Читать книгу The Fairy Latchkey - Magdalene Horsfall - Страница 5
CHAPTER III
WHICH TELLS OF A KEY-HOLE IN A WALL
ОглавлениеNow when Philomène was still quite a little girl she had had some playfellows whom neither Nurse nor Miss Mills knew anything about, and these were her green dwarfs and Mrs Handy.
The green dwarfs (there were six of them) lived in the wall beside her bed; they wore pointed shoes and peaked hats, and they waited upon her as pages. She could not remember ever having deliberately invented them; she had gradually come to know them. No sooner had Nurse closed the bedroom door and sat down to her sewing-machine at the schoolroom table, than Philomène would knock upon the wall against which her bed was placed, and the dwarfs would appear, not all together, but one by one, peaked hats foremost. Then they would keep her amused, generally by story-telling, till she felt herself growing drowsy, when she would wave her hand right royally, and back they would disappear into the wall.
Mrs Handy was her companion in the daytime, and she was a most useful friend, equally good at inventing games and at helping with lessons. Moreover, strange to say, she always came to live at Sideview when Godmother was out of town, and as soon as Godmother returned, Mrs Handy would take a journey to Troy or the Rocky Mountains, or some such place of interest, promising to re-visit Sideview as soon as Godmother left London, and to be sure and give Philomène an exciting account of her adventures abroad.
But as Philomène grew older, she gradually realised with sorrow that neither the green dwarfs nor Mrs Handy were anything more than a make-believe, and in her grief at having had to say good-bye to them, she turned for comfort to the pleasures of story-writing, and to the thought of the mysterious key-hole in the garden wall.
The garden of Sideview was flanked on three sides by a wall, and on the fourth by the back of the house. There was a lawn bordered by a path, and at the end farthest from the house there was a large strawberry bed. Flower-beds were laid out between the path and the wall, some young fruit-trees that never seemed to bear any fruit grew near the strawberry bed, and close to the house an iron staircase, with a pump at the foot of it, climbed to the level of a garden door that opened out of the schoolroom.
“I wish a fairy caretaker with a red cloak lived in our garden wall, and would tell me stories as she did to Mrs Molesworth’s children,” thought Philomène regretfully, “but then that was in the ‘Enchanted Garden,’ and I never did see a garden in all my life that looked less enchanted than ours. It is so flat, and there is no water in it, unless you count the pump, no pond or fountain, and it isn’t a bit neglected either, with the man coming twice a week to mow the grass.”
One large flower-bed, about half way down the garden, was Philomène’s very own. It was divided in two by a tiny path, on either side of which grew marigolds and London-pride, and her initials in mustard and cress. The box-bordered path ended abruptly where it ran against the wall, and it was in this wall that the unaccountable key-hole was to be seen. Philomène reasoned that where there was a key-hole there must be a key and a person to turn it, yet she had watched it by the hour, as a cat watches a mouse-hole, but without result, so that at last she gave up hope, and went back to her story-writing.
It was an afternoon early in May, tea was over, and Philomène sat in the red-cushioned rocking-chair, scribbling her latest novel. It was very quiet in the schoolroom; only the ticking of the cuckoo clock, the click of Nurse’s knitting-needles, and the scratching of Philomène’s pen were to be heard.
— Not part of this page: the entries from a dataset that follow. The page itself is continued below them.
section
/-! One step (spec 30_encoding.md R69, 60_exceptions.md R171, R196): what it runs and what it answers; and what a step
does not read, `REDRAW` and the stack slots at or above `SP`. -/

namespace Sys2Proof.Machine

/-! ### What a step runs and answers (R69, R171, R172) -/

/-- Settles O55: the invariant goes through the three things a step can be. -/
theorem stepKeepsInv : Obligations.StepKeepsInv := step_keeps_inv

theorem step_answers (s : State) : ∃ t, step s = .next t := by
  obtain ⟨_, e⟩ | ⟨_, f, _, e⟩ | ⟨_, i, _, e⟩ := step_cases s
  · exact ⟨_, e⟩
  · exact ⟨_, e⟩
  · exact ⟨_, e.trans (exec_eq i s.closeLoad)⟩

/-- Settles O8: an instruction has its effect or takes its fault, and either is a next state. -/
theorem everyStepAnswersAState : Obligations.EveryStepAnswersAState :=
  ⟨fun i s => ⟨_, exec_eq i s⟩, step_answers⟩

theorem faultCode_of_halted {s : State} {f : Fault} (h : s.status = .halted f) : s.faultCode = some f := by
  rw [State.faultCode, h]

/-- Settles O9: a step that halts took a fault, of the fetch or of the instruction's check; an effect would have left
the engine running. -/
theorem faultChangesOnlyStatus : Obligations.FaultChangesOnlyStatus := by
  intro s t f hr hs hhalted
  refine ⟨?_, faultCode_of_halted hhalted⟩
  obtain ⟨⟨g, hg⟩, _⟩ | ⟨_, g, _, e⟩ | ⟨_, i, _, e⟩ := step_cases s
  · cases hr.symm.trans hg
  · cases hs.symm.trans e
    cases hhalted
    rfl
  · obtain ⟨g, _, rfl⟩ | ⟨_, rfl⟩ := exec_cases i s.closeLoad t (e.symm.trans hs)
    · cases hhalted
      rfl
    · cases hr.symm.trans ((effect_status s.closeLoad i).symm.trans hhalted)

theorem fetchInstr_ok {s : State} {i : Instr} (hpc : s.pc.toNat + 1 ≤ 0xFFF)
    (hd : decodeWord s.cfg (wordOfBytes (s.byteAt s.pc.toNat) (s.byteAt (s.pc.toNat + 1))) = .ok i) :
    fetchInstr s = .ok i := by
  simp only [fetchInstr, fetchWord_ok s hpc, hd]

/-- Settles O5: the fetch reads the two bytes and decodes them to the instruction the step runs. -/
theorem stepRunsDecodedInstruction : Obligations.StepRunsDecodedInstruction := fun s i hr hpc hd =>
  step_exec s i hr (fetchInstr_ok hpc hd)

/-- The two bytes at `pc` after the host placed a word there are those of the word (log entry 10). -/
theorem wordOfBytes_withFetchWord (s : State) {w : Nat} (hw : w < 65536) :
    wordOfBytes ((s.withFetchWord 16 w).byteAt s.pc.toNat) ((s.withFetchWord 16 w).byteAt (s.pc.toNat + 1))
      = BitVec.ofNat 16 w := by
  have hread (k : Nat) (hk : k < 2) :
      (s.withFetchWord 16 w).byteAt (s.pc.toNat + k) = (bytesOfWord (BitVec.ofNat 16 w)).getD k 0#8 := by
    have hbytes : tableBytes 16 w = bytesOfWord (BitVec.ofNat 16 w) :=
      congrArg (fun n => bytesOfWord (BitVec.ofNat 16 n)) (Nat.mod_eq_of_lt hw)
    rw [← hbytes]
    exact byteAt_writeBytes_advance s s.pc.toNat (tableBytes 16 w) k hk
  rw [hread 1 (by decide), ← Nat.add_zero s.pc.toNat, hread 0 (by decide)]
  exact wordOfBytes_bytesOfWord _

/-- Settles O12: the placed bytes are the word at `pc` of a running engine, and placing them leaves `pc` and the
parameters. -/
theorem placedWordRunsNext : Obligations.PlacedWordRunsNext := by
  intro s w i hpc hw hd
  refine stepRunsDecodedInstruction (s.withFetchWord 16 w) i rfl hpc ?_
  exact (congrArg (decodeWord s.cfg) (wordOfBytes_withFetchWord s hw)).trans hd

/-- Settles O53: the jump goes to where `pc` is, so the effect is no change. -/
theorem selfJumpStandsStill : Obligations.SelfJumpStandsStill := by
  rintro s ⟨hr, nnn, hfetch, hpc⟩
  have hstill : effect s.closeLoad (.jp nnn) = s.closeLoad :=
    congrArg (fun w => { s.closeLoad with pc := w }) hpc.symm
  have hstep : step s = .next s.closeLoad := by
    rw [step_exec s _ hr hfetch, exec_of_no_fault (.jp nnn) s.closeLoad rfl, hstill]
  refine ⟨hstep, fun hclosed => hstep.trans (congrArg Host.Outcome.next ?_)⟩
  rw [State.closeLoad, ← hclosed]

/-! ### Steps of two states that agree in what is read -/

/-- Two states whose steps fetch the same instruction and find the same fault: a relation that holds of the states, of
the states halted and of the effects holds of the states after the step. -/
theorem steps_related {R : State → State → Prop} {s s' : State} (hstatus : s'.status = s.status)
    (hfetch : fetchInstr s' = fetchInstr s) (hfault : ∀ i, faultOf s' i = faultOf s i) (hstill : R s s')
    (hhalt : ∀ f, R { s.closeLoad with status := .halted f } { s'.closeLoad with status := .halted f })
    (heffect : ∀ i, faultOf s i = none → R (effect s.closeLoad i) (effect s'.closeLoad i)) :
    ∃ t t', step s = .next t ∧ step s' = .next t' ∧ R t t' := by
  obtain ⟨⟨f, hf⟩, e⟩ | ⟨hr, f, hf, e⟩ | ⟨hr, i, hi, e⟩ := step_cases s
  · exact ⟨s, s', e, step_halted s' f (hstatus.trans hf), hstill⟩
  · exact ⟨_, _, e, step_fault s' f (hstatus.trans hr) (hfetch.trans hf), hhalt f⟩
  · have e' := step_exec s' i (hstatus.trans hr) (hfetch.trans hi)
    have hcheck : faultOf s'.closeLoad i = faultOf s i := (faultOf_closeLoad s' i).trans (hfault i)
    cases hf : faultOf s i with
    | some f =>
      exact ⟨_, _, e.trans (exec_of_fault i _ f ((faultOf_closeLoad s i).trans hf)),
        e'.trans (exec_of_fault i _ f (hcheck.trans hf)), hhalt f⟩
    | none =>
      exact ⟨_, _, e.trans (exec_of_no_fault i _ ((faultOf_closeLoad s i).trans hf)),
        e'.trans (exec_of_no_fault i _ (hcheck.trans hf)), heffect i hf⟩

/-! ### REDRAW (R18) -/

/-- The second state differs from the first at most in `REDRAW`. -/
def SameButRedraw (s s' : State) : Prop := { s with redraw := false } = { s' with redraw := false }

theorem effect_sameButRedraw (s : State) (b : Bool) (i : Instr) :
    SameButRedraw (effect s i) (effect { s with redraw := b } i) := by
  cases i
  case ldVxK x =>
    have hsame : State.firstKey { s with redraw := b } = s.firstKey := rfl
    cases hk : s.firstKey with
    | none => rw [effect_ldVxK_none hk, effect_ldVxK_none (hsame.trans hk)]; rfl
    | some k => rw [effect_ldVxK_some hk, effect_ldVxK_some (hsame.trans hk)]; rfl
  all_goals rfl

theorem faultOf_withRedraw (s : State) (b : Bool) (i : Instr) : faultOf { s with redraw := b } i = faultOf s i := by
  cases i <;> rfl

/-- Settles O45: neither the fetch nor a check nor an effect reads `REDRAW`. -/
theorem redrawIsNeverRead : Obligations.RedrawIsNeverRead := fun s b =>
  steps_related (R := SameButRedraw) (s' := { s with redraw := b }) rfl rfl (faultOf_withRedraw s b) rfl
    (fun _ => rfl) (fun i _ => effect_sameButRedraw s.closeLoad b i)

/-! ### Stale stack slots (R14) -/

/-- The second state differs from the first at most in stack slots at or above `SP`. -/
def SameBelowSP (s s' : State) : Prop :=
  (∀ k : Fin 16, k.val < s.sp.val → s'.stack[k] = s.stack[k]) ∧ { s' with stack := s.stack } = s

/-- RET pops a slot below `SP`, CALL pushes the same address into the slot at `SP`, and no other effect reaches the
stack. -/
theorem effect_sameBelowSP (s : State) (other : Vector Word 16) (i : Instr) (hf : faultOf s i = none)
    (h : ∀ k : Fin 16, k.val < s.sp.val → other[k] = s.stack[k]) :
    SameBelowSP (effect s i) (effect { s with stack := other } i) := by
  cases i
  case ret =>
    have hpos : s.sp.val ≠ 0 := by simpa [faultOf] using hf
    have hpop : other[s.sp.val - 1] = s.stack[s.sp.val - 1] := h ⟨s.sp.val - 1, by omega⟩ (by dsimp only; omega)
    refine ⟨fun k hk => h k ?_, ?_⟩
    · simp only [effect] at hk
      omega
    · simp only [effect, hpop]
  case call nnn =>
    refine ⟨fun k hk => ?_, rfl⟩
    have hroom : s.sp.val ≠ 16 := by simpa [faultOf] using hf
    simp only [effect, Fin.val_ofNat] at hk
    simp only [effect, Fin.getElem_fin, Vector.getElem_setIfInBounds]
    split
    · rfl
    · exact h k (by omega)
  case ldVxK x =>
    have hsame : State.firstKey { s with stack := other } = s.firstKey := rfl
    cases hk : s.firstKey with
    | none => rw [effect_ldVxK_none hk, effect_ldVxK_none (hsame.trans hk)]; exact ⟨h, rfl⟩
    | some k => rw [effect_ldVxK_some hk, effect_ldVxK_some (hsame.trans hk)]; exact ⟨h, rfl⟩
  all_goals exact ⟨h, rfl⟩

/-- A check of the stack compares `SP` alone. -/
theorem faultOf_withStack (s : State) (other : Vector Word 16) (i : Instr) :
    faultOf { s with stack := other } i = faultOf s i := by
  cases i <;> rfl

/-- Settles O46: neither the fetch nor a check reads a slot, and the effects agree below `SP`. -/
theorem staleStackSlotsAreNeverRead : Obligations.StaleStackSlotsAreNeverRead := fun s other h =>
  steps_related (R := SameBelowSP) rfl rfl (faultOf_withStack s other) ⟨h, rfl⟩ (fun _ => ⟨h, rfl⟩)
    (fun i hf => effect_sameBelowSP s.closeLoad other i ((faultOf_closeLoad s i).trans hf) h)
“There had come to the castle,” Philomène had just written, “an old man who must have seen the snowdrops herald the Spring some ninety times, with an aged woman to cook.” She was not altogether pleased with the sound of this sentence when it was finished, but after making several vain attempts to alter it, she added a foot-note: “Bad grammar, but unavoidable.”
“Miss Philomène,” said Nurse, “I wish you would go out into the garden, like a dear good child. Only look at the fine weather, and it isn’t as if you were writing anything for Miss Mills neither.” So Philomène rose reluctantly, after having first written “To be con” at the end of the page, for she had not as yet made up her mind whether the story was “to be continued” or “concluded in our next.” Then she fetched her garden hat, and went to fill her watering-can at the pump.
It was still and sunny in the open, and the hum of insects sounded louder than the hum of traffic. In the lilac bush a blackbird was practising his grace-notes, so as to be in good voice for the many concerts of the on-coming season, and a warm west wind passed through the garden in long, happy sighs, as though the young summer were drawing its first deep breaths of lazy contentment. Philomène began watering and weeding her garden, and from time to time she looked up at the key-hole in the wall.
“If one is just ordinary oneself,” she said half aloud, “and lives in an ordinary house, I expect fairy things simply can’t happen. Some day, though, I must write a book about them, as if they really had happened; I suppose that is the next best thing.”
At that moment she caught sight of a dandelion about to seed, growing between her box borders; she stooped to pick the beautiful thing, and at once began to blow upon the “nursery clock,” so that the seeds took wing in all directions.